Who remember Allah while standing or sitting or [lying] on their sides and give thought to the creation of the heavens and the earth, [saying], “Our Lord, You did not create this aimlessly; exalted are You [above such a thing]; then protect us from the punishment of the Fire.”
[Al-Qur’an – Surat ‘Āli `Imrān: 190-191]

Almost as if it was a reminder, the call for Salaah immediately sounded. I exhaled, letting the smoke escape into the horizon as the words that I heard so clearly now echoed throughout the neighborhood. I would have never admitted it at that time, but that moment was one that I could never forget or re-create.

I had never felt so peaceful and at such complete ease in my life. The thought crossed my mind, just momentarily: If this simple Aadhaan could so affect me, I wondered how I might fare when it came other acts of worship?

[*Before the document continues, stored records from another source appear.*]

-- ==== Sys2Proof/Laws/HuffTree.lean ====
section
/-! SUPPORT. The arena of the tree builder and the trees of Reference.lean are the same trees: `buildArena_spec` and
`codeTable_spec` say of the machine's builder and code generator everything the codecs use. -/

namespace Sys2Proof.Machine

open Sys2Proof.Ref (Tree Item)

/-! ## The queue of an arena -/

/-- The queued indices with their weights, in index order; `i` is the index of the list's first node. -/
def queued : Nat → List Node → List (Nat × BitVec 40)
  | _, [] => []
  | i, n :: ns => if n.inq then (i, n.w) :: queued (i + 1) ns else queued (i + 1) ns

/-- `Ref.pop` for any kind of item. -/
def popBy {α : Type} (w : α → Nat) : List α → Option (α × List α)
  | [] => none
  | x :: xs =>
    match popBy w xs with
    | none => some (x, [])
    | some (y, ys) => if w x ≤ w y then some (x, xs) else some (y, x :: ys)

theorem popBy_eq_none {α : Type} {w : α → Nat} {l : List α} : popBy w l = none ↔ l = [] := by
  cases l with
  | nil => simp [popBy]
  | cons x xs =>
    simp only [popBy]
    cases popBy w xs with
    | none => simp
    | some p => obtain ⟨y, ys⟩ := p; by_cases h : w x ≤ w y <;> simp [h]

theorem queued_length (i : Nat) (ns : List Node) : (queued i ns).length = queueSize ns := by
  induction ns generalizing i with
  | nil => rfl
  | cons n ns ih =>
    unfold queueSize at ih ⊢
    by_cases h : n.inq <;> simp [queued, h, ih (i + 1)]

theorem queued_append (i : Nat) (ns ms : List Node) : queued i (ns ++ ms) = queued i ns ++ queued (i + ns.length) ms := by
  induction ns generalizing i with
  | nil => rfl
  | cons n ns ih =>
    by_cases h : n.inq <;> simp [queued, h, ih (i + 1), Nat.add_assoc, Nat.add_comm 1]

theorem minQueued_eq (i : Nat) (ns : List Node) :
    minQueued i ns = (popBy (fun p => p.2.toNat) (queued i ns)).map (·.1) := by
  induction ns generalizing i with
  | nil => rfl
  | cons n ns ih =>
    simp only [minQueued, ih (i + 1)]
    by_cases h : n.inq
    · simp only [queued, h, if_true, popBy]
      cases popBy (fun p : Nat × BitVec 40 => p.2.toNat) (queued (i + 1) ns) with
      | none => simp
      | some p =>
        obtain ⟨⟨j, w⟩, ys⟩ := p
        by_cases hw : n.w ≤ w
        · have hw' : n.w.toNat ≤ w.toNat := hw
          simp [hw, hw']
        · have hw' : ¬ n.w.toNat ≤ w.toNat := hw
          simp [hw, hw']
    · simp only [queued, h, Bool.false_eq_true, if_false]
      cases popBy (fun p : Nat × BitVec 40 => p.2.toNat) (queued (i + 1) ns) with
      | none => simp
      | some p => obtain ⟨⟨j, w⟩, ys⟩ := p; simp

theorem queued_modify (i : Nat) (ns : List Node) {j : Nat} {w : BitVec 40} {rest : List (Nat × BitVec 40)}
    (h : popBy (fun p => p.2.toNat) (queued i ns) = some ((j, w), rest)) :
    i ≤ j ∧ j < i + ns.length ∧ queued i (ns.modify (j - i) unqueue) = rest := by
  induction ns generalizing i rest with
  | nil => simp [queued, popBy] at h
  | cons n ns ih =>
    by_cases hq : n.inq
    · simp only [queued, hq, if_true, popBy] at h
      cases hp : popBy (fun p : Nat × BitVec 40 => p.2.toNat) (queued (i + 1) ns) with
      | none =>
        rw [hp] at h
        simp only [Option.some.injEq, Prod.mk.injEq] at h
        obtain ⟨⟨rfl, rfl⟩, rfl⟩ := h
        simp [queued, unqueue, popBy_eq_none.1 hp]
      | some p =>
        obtain ⟨⟨j', w'⟩, ys⟩ := p
        rw [hp] at h
        simp only at h
        split_ifs at h
        · simp only [Option.some.injEq, Prod.mk.injEq] at h
          obtain ⟨⟨rfl, rfl⟩, rfl⟩ := h
          simp [queued, unqueue]
        · simp only [Option.some.injEq, Prod.mk.injEq] at h
          obtain ⟨⟨rfl, rfl⟩, rfl⟩ := h
          obtain ⟨h₁, h₂, h₃⟩ := ih (i + 1) hp
          refine ⟨by omega, by simp only [List.length_cons]; omega, ?_⟩
          rw [show j' - i = (j' - (i + 1)) + 1 by omega, List.modify_succ_cons]
          simp [queued, hq, h₃]
    · simp only [queued, hq, Bool.false_eq_true, if_false] at h
      obtain ⟨h₁, h₂, h₃⟩ := ih (i + 1) h
      refine ⟨by omega, by simp only [List.length_cons]; omega, ?_⟩
      rw [show j - i = (j - (i + 1)) + 1 by omega, List.modify_succ_cons]
      simp [queued, hq, h₃]

/-- What `POPMIN` does (rule R135). -/
theorem popMin_eq (ns : List Node) :
    popMin ns = (popBy (fun p => p.2.toNat) (queued 0 ns)).map fun p => (p.1.1, p.1.2, ns.modify p.1.1 unqueue) := by
  simp only [popMin, minQueued_eq, Option.map_map]
  rfl
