/-- The run of an accepted `HDEC` gives what Reference.lean computes. -/
theorem runHdec_result (s : State) (hs : s.Accepted) : Result s (runHdec s) (Ref.run .hdec s.cfg s.seq.n.toNat s.input) := by
  unfold Ref.run
  by_cases hl : s.seq.n.toNat > s.cfg.inCap.toNat
  · rw [if_pos hl]
    simp only [runHdec, dispatchCheck_eq, if_pos hl]
    rfl
  rw [if_neg hl]
  simp only
  have hdis : dispatchCheck false s = .ok s := by
    rw [dispatchCheck_eq, if_neg hl, if_neg (by simp)]
  have hr₀ : Reads (s.enter .dHdr) := by
    show (s.enter .dHdr).seq.rp.toNat ≤ (s.enter .dHdr).seq.n.toNat
    rw [State.enter]
    simp [hs.rp]
  have hrest₀ : rest (s.enter .dHdr) = s.input := by
    show s.input.drop s.seq.rp.toNat = _
    simp [hs.rp]
  have hv₀ : Vis s (s.enter .dHdr) := ⟨rfl, rfl, rfl, rfl, rfl, rfl, rfl, rfl, rfl, rfl, rfl⟩
  have h₁ := readCount_spec (s.enter .dHdr) hr₀
  rw [hrest₀] at h₁
  rw [ref_hdec_eq]
  unfold runHdec
  rw [hdis]
  simp only [bind, Except.bind]
  cases hf₁ : Ref.field 8 s.input with
  | error e => rw [hf₁] at h₁; simp only at h₁; rw [h₁]; rfl
  | ok p =>
  obtain ⟨count, bs₁⟩ := p
  rw [hf₁] at h₁
  simp only at h₁ ⊢
  by_cases hcount : count = 0 ∨ count > 256
  · rw [h₁.1 hcount, if_pos hcount]; rfl
  obtain ⟨s₁, ho₁, hv₁, hre₁, hrd₁, hdc₁⟩ := h₁.2 hcount
  rw [ho₁, if_neg hcount]
  simp only
  have h₂ := readTable_spec s₁ hrd₁
  rw [hre₁, hdc₁] at h₂
  cases hf₂ : Ref.readEntries count [] bs₁ with
  | error e => rw [hf₂] at h₂; simp only at h₂; rw [h₂]; rfl
  | ok p =>
  obtain ⟨tab, bs₂⟩ := p
  rw [hf₂] at h₂
  obtain ⟨s₂, ho₂, hv₂, hre₂, hrd₂, htab⟩ := h₂
  rw [ho₂]
  simp only
  have h₃ := readBitlen_spec s₂ hrd₂
  rw [hre₂] at h₃
  cases hf₃ : Ref.field 8 bs₂ with
  | error e => rw [hf₃] at h₃; simp only at h₃; rw [h₃]; rfl
  | ok p =>
  obtain ⟨len, payload⟩ := p
  rw [hf₃] at h₃
  obtain ⟨s₃, ho₃, hv₃, hre₃, hrd₃, hlen₃, hfr₃⟩ := h₃
  rw [ho₃]
  simp only
  have hplen : payload.length = s₃.seq.n.toNat - s₃.seq.rp.toNat := by rw [← hre₃, rest_length]
  unfold checkPayload
  rw [← hplen, hlen₃]
  by_cases hpay : payload.length < ceil8 len
  · rw [if_pos hpay, if_pos hpay]; rfl
  rw [if_neg hpay, if_neg hpay]
  simp only
  -- the tree of the table read
  have hfun : mapping s₃.huff.freq = fun b => (tab.lookup b).getD 0 := by
    funext b; rw [hfr₃]; exact (htab b).1
  have hne : ∃ b, entryOf s₃.huff.freq b ≠ 0 := by
    have hlt := refReadEntries_length hf₂
    rcases tab with _ | ⟨⟨b, f⟩, tab⟩
    · simp at hlt; omega
    · refine ⟨b, ?_⟩
      rw [hfr₃]
      exact (htab b).2.1 (by simp [List.lookup])
  obtain ⟨t, w, htree, -, hrep, -, hnl, hll⟩ := buildArena_spec s₃.huff.freq hne
  rw [hfun] at htree
  rw [htree]
  simp only
  obtain ⟨s₄, hs₄⟩ : ∃ s₄, s₄ = (buildTree (s₃.enter .dTree)).enter .dWalk := ⟨_, rfl⟩
  rw [← hs₄]
  have hv₄ : Vis s₃ s₄ := by subst hs₄; constructor <;> simp
  have hnode : s₄.huff.node = buildArena s₃.huff.freq := by subst hs₄; rfl
  have hroot : s₄.huff.root.toNat = rootIndex (buildArena s₃.huff.freq) := by
    subst hs₄
    show (BitVec.ofNat 9 (rootIndex (buildArena s₃.huff.freq))).toNat = _
    rw [BitVec.toNat_ofNat]
    have := hrep.lt_length
    exact Nat.mod_eq_of_lt (by omega)
  have hlen₄ : s₄.huff.len = s₃.huff.len := by subst hs₄; rfl
  have hvs : Vis s s₄ := (((hv₀.trans hv₁).trans hv₂).trans hv₃).trans hv₄
  have hwp : s₄.seq.wp.toNat = 0 := by rw [hvs.wp, hs.wp]; rfl
  have hw := walk_spec s₃.seq.rp.toNat s₄ (t := t) (by rw [hnode, hroot]; exact hrep) s₄.huff.len.isLt
    (by unfold Fits; omega)
  rw [hwp, hvs.cfg, hlen₄, hlen₃, hv₄.stream, stream_eq_bitsOf s₃ len (by rw [hre₃]; omega) hrd₃, hre₃, Nat.sub_zero] at hw
  cases hres : refWalk t s.cfg.outCap.toNat ((Ref.bitsOf payload).take len) with
  | error e =>
    rw [hres] at hw
    rw [show walk s₃.seq.rp.toNat s₄ = .error e from hw]
    rfl
  | ok out =>
    rw [hres] at hw
    obtain ⟨hfit, u, hu, hvu⟩ := hw
    rw [hu]
    simp only
    have hn : u.seq.n = s₃.seq.n := by rw [hvu.n]; exact hv₄.n
    have hul : u.huff.len.toNat = len := by rw [walk_len hu, hlen₄, hlen₃]
    refine ⟨?_, u, ?_, (hvs.appendOut out).trans hvu⟩
    · rw [hwp, hvs.cfg] at hfit; omega
    · unfold huffTrail
      rw [hn, hul, hplen]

How can the blessed name of my Creator not invoke a feeling of complete bliss within me?

“Coming?”

I almost jumped as a voice cut into my baseless thoughts.

It was Waseem, towering over me. Where did he come from, all of a sudden?

“Where?” I asked puzzled.

“Mosque,” he replied, moving his head in the direction of the local Mosque.

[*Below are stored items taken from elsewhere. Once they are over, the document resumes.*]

-- ==== Sys2Proof/Laws/LzwDecode.lean ====
section
/-! SUPPORT. What `LDEC` does: one code, all codes, and its run as a whole (`runLdec_result`). -/

namespace Sys2Proof.Machine

/-- The decoder's dictionary and its string `previous` (rules R202, R243). -/
structure DecOk (s : State) : Prop where
  dict : DictOk s
  prev : s.lzw.prev.toNat < s.lzw.next.toNat

theorem DictOk.congr {s t : State} (h : DictOk s) (hl : t.lzw.dict = s.lzw.dict) (hn : t.lzw.next = s.lzw.next) : DictOk t :=
  ⟨by rw [hn, hl]; exact h.next, by rw [hn]; exact h.cap, by rw [hl]; exact h.linked⟩

/-- The code register set. -/
def setCode (v : Nat) (s : State) : State := { s with lzw.codev := BitVec.ofNat 32 v }

theorem setCode_vis (v : Nat) (s : State) : Vis s (setCode v s) := ⟨rfl, rfl, rfl, rfl, rfl, rfl, rfl, rfl, rfl, rfl, rfl⟩

/-- `previous` becomes the string of the code just read, and one more code is done. -/
def nextPrev (s : State) : State := { s with lzw.prev := s.lzw.codev.setWidth 12, lzw.cidx := s.lzw.cidx + 1 }

theorem nextPrev_vis (s : State) : Vis s (nextPrev s) := ⟨rfl, rfl, rfl, rfl, rfl, rfl, rfl, rfl, rfl, rfl, rfl⟩

/-- A 32-bit field read as two's complement (rule R63). -/
theorem toInt_ofNat {v : Nat} (h : v < 2 ^ 32) : (BitVec.ofNat 32 v).toInt = Ref.signed32 v := by
  rw [BitVec.toInt_eq_toNat_cond, BitVec.toNat_ofNat, Nat.mod_eq_of_lt h, Ref.signed32]
  split_ifs <;> omega

/-- What `READ_CODE` does (rule R239). -/
theorem readCode_eq {s : State} (h : Reads s) :
    readCode s = (Ref.field 4 (rest s)).map fun p => setCode p.1 (advance 4 s) := by
  unfold readCode
  rw [inBytes_field 4 h]
  cases Ref.field 4 (rest s) <;> rfl

/-- What `EMIT_STRING` does (rule R244). -/
theorem emitString_eq (bs : List Byte) (s : State) : emitString bs s = emit bs s := by
  unfold emitString emit
  split_ifs with h
  · rfl
  · have := foldlM_eq_emit (f := fun s (b : Byte) => outBytes 1 b.toNat s) (g := fun b => [b]) (P := fun _ => True)
      (fun _ _ _ => trivial) (fun s b _ _ => by rw [outBytes_eq_emit, leBytes_one]) bs s trivial (by unfold Fits; omega)
    rw [this, List.flatMap_singleton', emit, if_neg h]

theorem take_one_of_head? {α : Type} {l : List α} {a : α} (h : l.head? = some a) : l.take 1 = [a] := by
  cases l with
  | nil => cases h
  | cons b l => simp only [List.head?_cons, Option.some.injEq] at h; simp [h]

/-- Step 1 of `NEXT_CODE`, as Reference.lean classifies a code, and what adding then leaves (rules R241 to R243, R245). -/
theorem classifyCode_spec {s : State} (h : DecOk s) :
    match Ref.current (strings s.lzw.dict) (strOf s.lzw.dict s.lzw.prev.toNat) s.lzw.codev.toInt with
    | .error e => classifyCode s = .error e
    | .ok cur => classifyCode s = .ok cur ∧
      ∀ u : State, u.lzw = s.lzw → DictOk (dictAdd s.lzw.prev (cur.headD 0) u) ∧
        strings (dictAdd s.lzw.prev (cur.headD 0) u).lzw.dict =
          Ref.add (strings s.lzw.dict) (strOf s.lzw.dict s.lzw.prev.toNat ++ cur.take 1) ∧
        strOf (dictAdd s.lzw.prev (cur.headD 0) u).lzw.dict (s.lzw.codev.setWidth 12).toNat = cur ∧
        (s.lzw.codev.setWidth 12).toNat < (dictAdd s.lzw.prev (cur.headD 0) u).lzw.next.toNat ∧
        (dictAdd s.lzw.prev (cur.headD 0) u).lzw.next.toNat = min 4096 (s.lzw.next.toNat + 1) := by
  have hnx := h.dict.next
  have hcap := h.dict.cap
  have hprev := h.prev
  have hlen : ((strings s.lzw.dict).length : Int) = (s.lzw.next.toNat : Int) := by rw [strings_length, hnx]
  have hcode : ∀ c : Nat, s.lzw.codev.toInt = c → c < 4096 → (s.lzw.codev.setWidth 12).toNat = c := by
    intro c hc hlt
    have hb := s.lzw.codev.isLt
    rw [BitVec.toInt_eq_toNat_cond] at hc
    rw [BitVec.toNat_setWidth]
    split_ifs at hc <;> omega
  have hfirst := chainFirst_spec h.dict.linked s.lzw.prev.toNat (by omega) _ (Nat.le_refl _)
  have hadd : ∀ (b : Byte) (u : State), u.lzw = s.lzw → DictOk (dictAdd s.lzw.prev b u) ∧
      strings (dictAdd s.lzw.prev b u).lzw.dict = Ref.add (strings s.lzw.dict) (strOf s.lzw.dict s.lzw.prev.toNat ++ [b]) ∧
      (∀ c, c < s.lzw.next.toNat → strOf (dictAdd s.lzw.prev b u).lzw.dict c = strOf s.lzw.dict c) ∧
      (dictAdd s.lzw.prev b u).lzw.next.toNat = min 4096 (s.lzw.next.toNat + 1) := by
    intro b u hu
    have := dictAdd_spec (s := u) (h.dict.congr (by rw [hu]) (by rw [hu])) (p := s.lzw.prev) (by rw [hu]; exact hprev) b
    rw [hu] at this
    exact this
  have hrun : classifyCode s =
      if 0 ≤ s.lzw.codev.toInt ∧ s.lzw.codev.toInt < (s.lzw.next.toNat : Int) then
        .ok (strOf s.lzw.dict s.lzw.codev.toInt.toNat)
      else if s.lzw.codev.toInt = (s.lzw.next.toNat : Int) ∧ s.lzw.next.toNat < 4096 then
        .ok (strOf s.lzw.dict s.lzw.prev.toNat ++ [chainFirst s.lzw.dict s.lzw.prev.toNat s.lzw.prev.toNat])
      else .error .fmtCode := rfl
  unfold Ref.current
  rw [hrun, hlen]
  by_cases h₁ : 0 ≤ s.lzw.codev.toInt ∧ s.lzw.codev.toInt < (s.lzw.next.toNat : Int)
  · rw [if_pos h₁, if_pos h₁]
    obtain ⟨c, hc⟩ := Int.eq_ofNat_of_zero_le h₁.1
    have hlt : c < s.lzw.next.toNat := by omega
    have hget : (strings s.lzw.dict).getD c [] = strOf s.lzw.dict c := by
      rw [List.getD_eq_getElem?_getD, strings_getElem? _ (by omega)]; rfl
    rw [hc]
    simp only [Int.toNat_natCast, hget, true_and]
    intro u hu
    have hhead := chainFirst_spec h.dict.linked c (by omega) _ (Nat.le_refl _)
    obtain ⟨a₁, a₂, a₃, a₄⟩ := hadd ((strOf s.lzw.dict c).headD 0) u hu
    rw [hcode c hc (by omega)]
    refine ⟨a₁, ?_, a₃ c hlt, by omega, a₄⟩
    rw [a₂, take_one_of_head? hhead, List.headD_eq_head?_getD, hhead]
    rfl
  · rw [if_neg h₁, if_neg h₁]
    by_cases h₂ : s.lzw.codev.toInt = (s.lzw.next.toNat : Int) ∧ s.lzw.next.toNat < 4096
    · rw [if_pos h₂, if_pos ⟨h₂.1, by rw [strings_length]; omega⟩, take_one_of_head? hfirst]
      refine ⟨rfl, fun u hu => ?_⟩
      generalize chainFirst s.lzw.dict s.lzw.prev.toNat s.lzw.prev.toNat = b at *
      have hhd : (strOf s.lzw.dict s.lzw.prev.toNat ++ [b]).head? = some b := by
        rw [List.head?_append, hfirst]; rfl
      rw [List.headD_eq_head?_getD, take_one_of_head? hhd, hhd]
      obtain ⟨a₁, a₂, a₃, a₄⟩ := hadd b u hu
      rw [Option.getD_some, hcode _ h₂.1 h₂.2]
      refine ⟨a₁, a₂, ?_, by omega, a₄⟩
      have hn := a₁.next
      have hs := strings_getElem? (dictAdd s.lzw.prev b u).lzw.dict (c := s.lzw.next.toNat) (by omega)
      rw [a₂, Ref.add, if_pos (by rw [strings_length]; omega), List.getElem?_append_right (by rw [strings_length]; omega),
        strings_length, show s.lzw.next.toNat - (256 + s.lzw.dict.length) = 0 by omega] at hs
      simpa using hs.symm
    · rw [if_neg h₂, if_neg (by rw [strings_length, ← hnx]; exact h₂)]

“Nope,” I said, wondering when Waseem started going to Mosque. I watched his expression change, but I ignored the underlying message. He was getting hectic on me again, and I couldn’t deal.

“I’m coming,” Junaid said, getting up and putting out his cigarette.

Waseem nodded, and they left, leaving me feeling just slightly at a loss.

That feeling again, that there was something missing… Why was I always feeling like something was just a little off base? Was I missing the whole point?